Both groups were disappointed because we all went out from the assumption that violence and democracy are opposites. That is not true. As with most things in life it is not an either … or, but a both … and scenario. In fact, it is part of the democratic system:

It might even be said that a distinctive quality of democratic institutions is their subtle efforts to draw a veil over their own use of violence. There are also plenty of recorded cases where democratic governments hurl violence against some of their own populations. Such violence is called law and order, the protection of the public interest, or the defence of decency against ‘thugs’ and ‘criminals’, or ‘counter-terrorism’. Within democracies, medical metaphors surface to describe violence as when politicians speak of surgical strikes, sanitary cordons, mopping-up operations and fighting the ‘cancer’ or ‘plague’ of terrorism. (Keane 2004:2)

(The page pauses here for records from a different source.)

/-- R596: an image frame has been handled, with its RESULT. -/
def State.frameDone (s : State) (typ code : Nat) : State :=
  (s.updFw (fun u => { u with lastType := typ, result := code, abort := code })).sendStatus

/-- STATUS (R596). -/
def statusFrame (s : State) : State :=
  match s.takeInput 0x20 with
  | none => s
  | some (s1, _) => s1.sendStatus

/-- STATUS as a command. -/
def execStatus (s : State) : Res := s.whenPort statusFrame

/-! ### Staging (R597 to R604) -/

/-- IMAGE_BEGIN (R601, R679). -/
def imageBegin (s : State) : State :=
  match s.takeInput 0x10 with
  | none => s
  | some (s1, p) =>
    let total := leNat p
    if !s1.inService updateCell then s1.frameDone 0x10 Abort.fenced
    else if p.length ≠ 4 then s1.frameDone 0x10 Abort.typeLength
    else if 3 ≤ s1.fw.state ∧ s1.fw.state ≤ 5 then s1.frameDone 0x10 Abort.busy
    else if total = 0 ∨ 4194304 < total then s1.frameDone 0x10 Abort.blockTooLarge
    else
      let s2 := { s1 with fwNv := { s1.fwNv with slots := s1.fwNv.slots.set s1.idleSlot emptyFw, staged := false } }
      (s2.updFw (fun u => { u with state := 1, total := total, next := 0, opened := true, hoVersion := 0 })).frameDone 0x10 0

/-- IMAGE_BEGIN as a command. -/
def execImageBegin (s : State) : Res := s.whenPort imageBegin

/-- IMAGE_DATA (R601). -/
def imageData (s : State) : State :=
  match s.takeInput 0x11 with
  | none => s
  | some (s1, p) =>
    let data := p.drop 4
    if !s1.inService updateCell then s1.frameDone 0x11 Abort.fenced
    else if p.length < 5 ∨ 1028 < p.length then s1.frameDone 0x11 Abort.typeLength
    else if !s1.fw.opened ∨ fieldLE p 0 4 ≠ s1.fw.next then s1.frameDone 0x11 Abort.blockSequence
    else if s1.fw.total < fieldLE p 0 4 + data.length then s1.frameDone 0x11 Abort.blockTooLarge
    else
      let s2 := { s1 with fwNv := { s1.fwNv with
        slots := upd s1.fwNv.slots s1.idleSlot (fun x => { x with image := x.image ++ data }) } }
      (s2.updFw (fun u => { u with next := u.next + data.length })).frameDone 0x11 0

/-- IMAGE_DATA as a command. -/
def execImageData (s : State) : Res := s.whenPort imageData

def labelImg : Bytes := [0x4F, 0x43, 0x54, 0x49, 0x4D, 0x47]
def labelBoot : Bytes := [0x4F, 0x43, 0x54, 0x42, 0x4F, 0x4F, 0x54]

/-- R597: fields of an image. -/
def imgOwner (b : Bytes) : Bool := bit (fieldLE b 5 1) 0
def imgWrap (b : Bytes) : Nat := b2n (bit (fieldLE b 5 1) 1)
def imgHead (b : Bytes) : Nat := 196 + 4 * fieldLE b 6 1
def imgVersion (b : Bytes) : Nat := fieldLE b 8 4
def imgFloor (b : Bytes) : Nat := fieldLE b 12 4
def imgTarget (b : Bytes) : Nat := fieldLE b 16 8
def imgLen (b : Bytes) : Nat := fieldLE b 32 4

/-- R598: the signed body, and the vendor and owner blocks (R599). -/
def imgBody (b : Bytes) : Bytes := b.take (imgHead b + imgLen b + 16)
def imgVendor (b : Bytes) : Bytes := slice b (imgHead b + imgLen b + 16) 196
def imgOwnerBlock (b : Bytes) : Bytes := slice b (imgHead b + imgLen b + 212) 196

/-- R597: the schema entries. -/
def imgSchemas (b : Bytes) : List (Nat × Nat) :=
  (List.range (fieldLE b 6 1)).map (fun i => (fieldLE b (196 + 4 * i) 2, fieldLE b (198 + 4 * i) 2))

/-- R602 check 2: whether the header is well formed and agrees with TOTAL. -/
def imgFormOk (b : Bytes) : Bool :=
  let zero := fun (o n : Nat) => fieldLE b o n == 0
  decide (b.length ≤ 4194304 ∧ 196 ≤ b.length) && fieldLE b 0 4 == leNat [0x4F, 0x43, 0x54, 0x46] && fieldLE b 4 1 == 1 &&
    decide (fieldLE b 5 1 < 4) && decide (1 ≤ fieldLE b 6 1 ∧ fieldLE b 6 1 ≤ 20) && zero 7 1 && zero 51 1 && zero 149 3 && zero 192 4 &&
    decide (1 ≤ imgLen b ∧ imgLen b ≤ 1048576) && (if imgWrap b = 1 then zero 52 97 else zero 48 3) &&
    b.length == imgHead b + imgLen b + 16 + 196 + 196 * b2n (imgOwner b) && fieldLE (imgVendor b) 97 3 == 0 &&
    (!imgOwner b || fieldLE (imgOwnerBlock b) 97 3 == 0)

/-- R602 check 3. -/
def imgTargetOk (b : Bytes) : Bool :=
  slice b 24 4 == [0x42, 0x30, 0, 0] && (imgTarget b == 0 || imgTarget b == Config.deviceEui) && !(imgWrap b == 0 && imgTarget b == 0)

/-- R599, R602 check 4. -/
def imgVendorOk (b : Bytes) : Bool :=
  let v := imgVendor b
  sha384 (v.take 97) == Config.vendorKeyHash && ecdsaVerify (v.take 97) (imgBody b) (slice v 100 96)

/-- R599, R602 check 5. -/
def State.imgOwnerOk (s : State) (b : Bytes) : Bool :=
  if imgOwner b then
    match s.vaultNv.fuses.ownerField with
    | none => false
    | some f =>
      let o := imgOwnerBlock b
      sha384 (o.take 97) == at' s.vaultNv.fuses.owners f && ecdsaVerify (o.take 97) (imgBody b ++ imgVendor b) (slice o 100 96)
  else s.cfgN 0x5C00 1 == 0

/-- R600, R602 check 7: the UPDATE slot with an image's KCV. -/
def State.updateSlot (s : State) (b : Bytes) : Option Nat :=
  (List.range 32).find? (fun i =>
    let k := s.slot i
    polKind k.policy == 6 && polState k.policy == 0 && bit (polConsumers k.policy) 4 && keyCheck k == slice b 48 3)

/-- R557: the slots whose key an image's unwrap would use are checked; one whose tag fails becomes BAD. -/
def State.checkImageSlot (s : State) (b : Bytes) : State :=
  let use := if imgWrap b = 1 then s.updateSlot b else some 0
  match use with
  | some i => if s.tagBroken i then s.slotBad i Consumer.image.code else s
  | none => s

/-- R600: the key-encryption key of an image. -/
def State.imageKek (s : State) (b : Bytes) : Bytes :=
  if imgWrap b = 1 then (match s.updateSlot b with | some i => (s.slot i).key | none => [])
  else match decodePoint (slice b 52 97) with
    | none => []
    | some q => kdf ((sha384 (ecdh identityKey q)).take 32) labelImg (euiBytes ++ leBytes 4 (imgVersion b)) 256

/-- R600: the image key. -/
def State.imageKey (s : State) (b : Bytes) : Option Bytes :=
  let k := s.imageKek b
  if k = [] then none else keyUnwrap k (slice b 152 40)

/-- R598, R602 check 9. -/
def imgTagOk (key b : Bytes) : Bool :=
  let h := imgHead b
  gcmTag key (slice b 36 12) (b.take h) (slice b h (imgLen b)) == slice b (h + imgLen b) 16

/-- R602: the first check that an image fails, with its RESULT; none when it passes all. -/
def State.imageFault (s : State) (b : Bytes) : Option (Nat × Nat) :=
  if s.vault.lockdown then some (1, Abort.lockdown)
  else if !imgFormOk b then some (2, Abort.valueRange)
  else if !imgTargetOk b then some (3, Abort.valueInconsistent)
  else if !imgVendorOk b then some (4, Abort.imageAuth)
  else if !s.imgOwnerOk b then some (5, Abort.imageAuth)
  else if imgVersion b < s.fwNv.floor ∨ imgVersion b < imgFloor b then some (6, Abort.rollback)
  else if imgWrap b = 1 ∧ s.updateSlot b = none then some (7, Abort.keyPolicy)
  else
    match s.imageKey b with
    | none => some (8, Abort.unwrapFail)
    | some key => if imgTagOk key b then none else some (9, Abort.imageAuth)

/-- R604: the handover version of two images, 0 for none. -/
def handoverVersion (a b : FwSlot) : Nat :=
  let hi := min a.hoMax b.hoMax
  if max a.hoMin b.hoMin ≤ hi then hi else 0

/-- R604: the groups whose schema version differs between two images, ascending. -/
def schemaChanges (a b : FwSlot) : List Nat :=
  let gs := (a.schemas ++ b.schemas).map (·.1)
  let diff := gs.filter (fun g => lookupKey g a.schemas != lookupKey g b.schemas)
  (diff.foldl (fun acc g => insertKey g () acc) []).map (·.1)

/-- R603: the descriptor of an image that has passed its checks, in slot `i`. -/
def State.stagedSlot (s : State) (i : Nat) (b : Bytes) : FwSlot :=
  let bk := kdf (padTo 32 Config.huk) labelBoot (euiBytes ++ [byte i]) 256
  { image := b, valid := true, version := imgVersion b, floor := imgFloor b, h := sha384 (imgBody b)
    wrap := keyWrap bk ((s.imageKey b).getD []), hoMin := fieldLE b 28 2, hoMax := fieldLE b 30 2, schemas := imgSchemas b }

/-- R602: an image refused. -/
def State.imageRefused (s : State) (check code version : Nat) : State :=
  let s1 := { s with fwNv := { s.fwNv with slots := s.fwNv.slots.set s.idleSlot emptyFw, staged := false } }
  let s2 := s1.updFw (fun u => { u with state := if s.inRecovery then 6 else 0, opened := false })
  (s2.fwCount 2).event 0x5C02 updateCell ([byte check, 0, 0, 0] ++ leBytes 4 code ++ leBytes 4 version)

/-- R562, R600: the vault delivers the unwrapped image key to the image decryptor's register. -/
def State.loadImageKey (s : State) (b : Bytes) : State :=
  match s.imageKey b with
  | none => s
  | some key =>
    let i := if imgWrap b = 1 then (s.updateSlot b).getD 0 else 0
    let reg : WorkReg := { slot := i, gen := polGen (s.slot i).policy, key := key }
    ({ s with vault := { s.vault with regs := s.vault.regs.set Consumer.image.index reg } }).vaultCount 2 1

South Africa became a true democracy at the end of the Cold War and that further strengthened the idea that a nonviolent phase in our history was dawning upon us. Many events since then throughout the world proved how naïve that idea was. The first-ever global report on violence (published in 2002) tells something of the bad news: more than 1.6 million people suffer violent deaths every year. Each day, on average, over 1400 people are murdered; roughly 35 people are killed every hour as a result of armed conflict. One quarter of the world’s women has suffered sexual violence by an intimate partner (Keane 2004:7).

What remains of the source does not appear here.